■ **THE PROBLEM**
From the entries, copy each line that includes "symm".

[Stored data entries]
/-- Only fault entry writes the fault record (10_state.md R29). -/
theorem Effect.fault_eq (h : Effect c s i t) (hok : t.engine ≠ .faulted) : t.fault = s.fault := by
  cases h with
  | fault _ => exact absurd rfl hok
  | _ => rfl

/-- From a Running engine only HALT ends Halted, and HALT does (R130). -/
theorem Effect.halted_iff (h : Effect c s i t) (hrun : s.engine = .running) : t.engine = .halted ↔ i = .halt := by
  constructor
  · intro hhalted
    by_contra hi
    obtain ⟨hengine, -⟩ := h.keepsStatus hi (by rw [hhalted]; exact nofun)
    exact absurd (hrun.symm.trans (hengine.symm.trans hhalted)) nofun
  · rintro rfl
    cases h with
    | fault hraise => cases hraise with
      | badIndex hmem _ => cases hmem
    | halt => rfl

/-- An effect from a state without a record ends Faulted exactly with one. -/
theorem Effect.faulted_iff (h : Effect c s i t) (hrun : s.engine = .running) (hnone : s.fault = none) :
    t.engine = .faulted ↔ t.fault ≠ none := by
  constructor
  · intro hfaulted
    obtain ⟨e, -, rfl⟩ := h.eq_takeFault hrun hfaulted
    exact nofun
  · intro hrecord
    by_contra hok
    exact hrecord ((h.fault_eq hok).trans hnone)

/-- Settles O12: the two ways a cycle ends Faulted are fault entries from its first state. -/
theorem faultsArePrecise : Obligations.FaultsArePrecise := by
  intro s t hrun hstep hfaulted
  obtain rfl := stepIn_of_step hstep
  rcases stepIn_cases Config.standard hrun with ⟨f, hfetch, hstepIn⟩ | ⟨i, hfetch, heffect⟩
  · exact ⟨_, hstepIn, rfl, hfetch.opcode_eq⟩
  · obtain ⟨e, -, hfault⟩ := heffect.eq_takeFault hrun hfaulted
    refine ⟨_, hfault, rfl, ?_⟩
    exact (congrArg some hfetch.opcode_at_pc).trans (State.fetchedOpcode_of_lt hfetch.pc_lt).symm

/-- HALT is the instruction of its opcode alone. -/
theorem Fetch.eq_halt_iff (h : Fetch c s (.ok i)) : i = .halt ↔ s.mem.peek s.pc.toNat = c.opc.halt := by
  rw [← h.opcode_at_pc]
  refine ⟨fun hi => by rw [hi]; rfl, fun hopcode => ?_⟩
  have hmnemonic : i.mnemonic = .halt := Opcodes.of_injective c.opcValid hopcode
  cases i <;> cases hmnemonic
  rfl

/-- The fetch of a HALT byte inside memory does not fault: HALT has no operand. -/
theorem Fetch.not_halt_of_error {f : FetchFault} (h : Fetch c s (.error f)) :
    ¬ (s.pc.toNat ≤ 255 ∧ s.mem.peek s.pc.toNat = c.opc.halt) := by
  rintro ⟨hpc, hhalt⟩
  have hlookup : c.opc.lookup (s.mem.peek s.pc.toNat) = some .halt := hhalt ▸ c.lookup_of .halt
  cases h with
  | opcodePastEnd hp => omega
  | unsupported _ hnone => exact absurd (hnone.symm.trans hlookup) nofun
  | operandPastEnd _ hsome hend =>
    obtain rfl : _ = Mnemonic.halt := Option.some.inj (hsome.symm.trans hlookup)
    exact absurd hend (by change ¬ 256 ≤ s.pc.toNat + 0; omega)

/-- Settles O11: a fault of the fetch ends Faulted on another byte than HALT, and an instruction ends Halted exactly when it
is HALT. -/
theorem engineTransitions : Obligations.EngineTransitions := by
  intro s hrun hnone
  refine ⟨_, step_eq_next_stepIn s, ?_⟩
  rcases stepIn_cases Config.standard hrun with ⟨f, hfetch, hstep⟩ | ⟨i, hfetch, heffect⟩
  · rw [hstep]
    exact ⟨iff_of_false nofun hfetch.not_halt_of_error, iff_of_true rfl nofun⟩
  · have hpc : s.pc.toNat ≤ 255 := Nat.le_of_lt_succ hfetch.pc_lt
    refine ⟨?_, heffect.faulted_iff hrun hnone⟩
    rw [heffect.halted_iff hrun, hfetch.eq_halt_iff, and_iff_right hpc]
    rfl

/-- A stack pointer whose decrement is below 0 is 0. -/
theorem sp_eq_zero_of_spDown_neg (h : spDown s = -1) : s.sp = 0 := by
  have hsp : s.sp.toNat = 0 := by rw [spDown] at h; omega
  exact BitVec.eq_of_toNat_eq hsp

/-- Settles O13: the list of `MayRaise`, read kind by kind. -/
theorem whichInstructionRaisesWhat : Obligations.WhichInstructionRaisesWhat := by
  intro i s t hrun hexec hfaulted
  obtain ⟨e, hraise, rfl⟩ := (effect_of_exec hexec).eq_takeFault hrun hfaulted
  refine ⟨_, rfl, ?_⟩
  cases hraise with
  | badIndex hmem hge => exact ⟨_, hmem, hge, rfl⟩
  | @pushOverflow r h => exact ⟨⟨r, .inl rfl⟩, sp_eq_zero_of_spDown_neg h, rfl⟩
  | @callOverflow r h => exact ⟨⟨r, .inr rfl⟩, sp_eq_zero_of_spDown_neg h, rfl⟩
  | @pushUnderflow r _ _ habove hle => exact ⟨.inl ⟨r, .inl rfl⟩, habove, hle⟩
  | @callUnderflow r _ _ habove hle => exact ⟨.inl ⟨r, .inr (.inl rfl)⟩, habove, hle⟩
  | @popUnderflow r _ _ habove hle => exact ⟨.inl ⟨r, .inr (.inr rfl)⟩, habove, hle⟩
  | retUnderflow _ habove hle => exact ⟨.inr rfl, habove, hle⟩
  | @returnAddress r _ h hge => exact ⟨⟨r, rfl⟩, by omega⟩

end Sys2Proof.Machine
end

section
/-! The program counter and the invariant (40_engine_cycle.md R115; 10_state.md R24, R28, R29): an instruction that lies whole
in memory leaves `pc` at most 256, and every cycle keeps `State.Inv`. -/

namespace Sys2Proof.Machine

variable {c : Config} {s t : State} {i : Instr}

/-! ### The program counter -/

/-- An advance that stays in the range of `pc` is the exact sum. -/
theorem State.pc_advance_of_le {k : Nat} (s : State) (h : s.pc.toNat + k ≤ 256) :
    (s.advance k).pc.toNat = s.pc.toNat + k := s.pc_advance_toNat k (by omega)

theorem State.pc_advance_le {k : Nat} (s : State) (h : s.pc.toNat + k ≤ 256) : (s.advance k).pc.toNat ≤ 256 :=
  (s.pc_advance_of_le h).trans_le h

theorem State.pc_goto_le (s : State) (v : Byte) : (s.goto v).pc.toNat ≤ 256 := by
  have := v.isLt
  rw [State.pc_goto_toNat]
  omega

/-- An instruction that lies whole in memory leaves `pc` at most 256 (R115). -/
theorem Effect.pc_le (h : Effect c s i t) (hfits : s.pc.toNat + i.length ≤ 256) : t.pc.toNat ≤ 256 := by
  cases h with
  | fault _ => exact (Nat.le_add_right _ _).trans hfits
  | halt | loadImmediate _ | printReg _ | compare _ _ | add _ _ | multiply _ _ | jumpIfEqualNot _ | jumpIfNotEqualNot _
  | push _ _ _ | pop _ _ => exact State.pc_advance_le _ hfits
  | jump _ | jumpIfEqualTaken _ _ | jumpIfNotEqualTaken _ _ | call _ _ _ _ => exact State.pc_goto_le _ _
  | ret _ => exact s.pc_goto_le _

■ **SOLUTION FOR THIS PROBLEM**
    exact absurd (hrun.symm.trans (hengine.symm.trans hhalted)) nofun
    exact (congrArg some hfetch.opcode_at_pc).trans (State.fetchedOpcode_of_lt hfetch.pc_lt).symm
  | unsupported _ hnone => exact absurd (hnone.symm.trans hlookup) nofun
    obtain rfl : _ = Mnemonic.halt := Option.some.inj (hsome.symm.trans hlookup)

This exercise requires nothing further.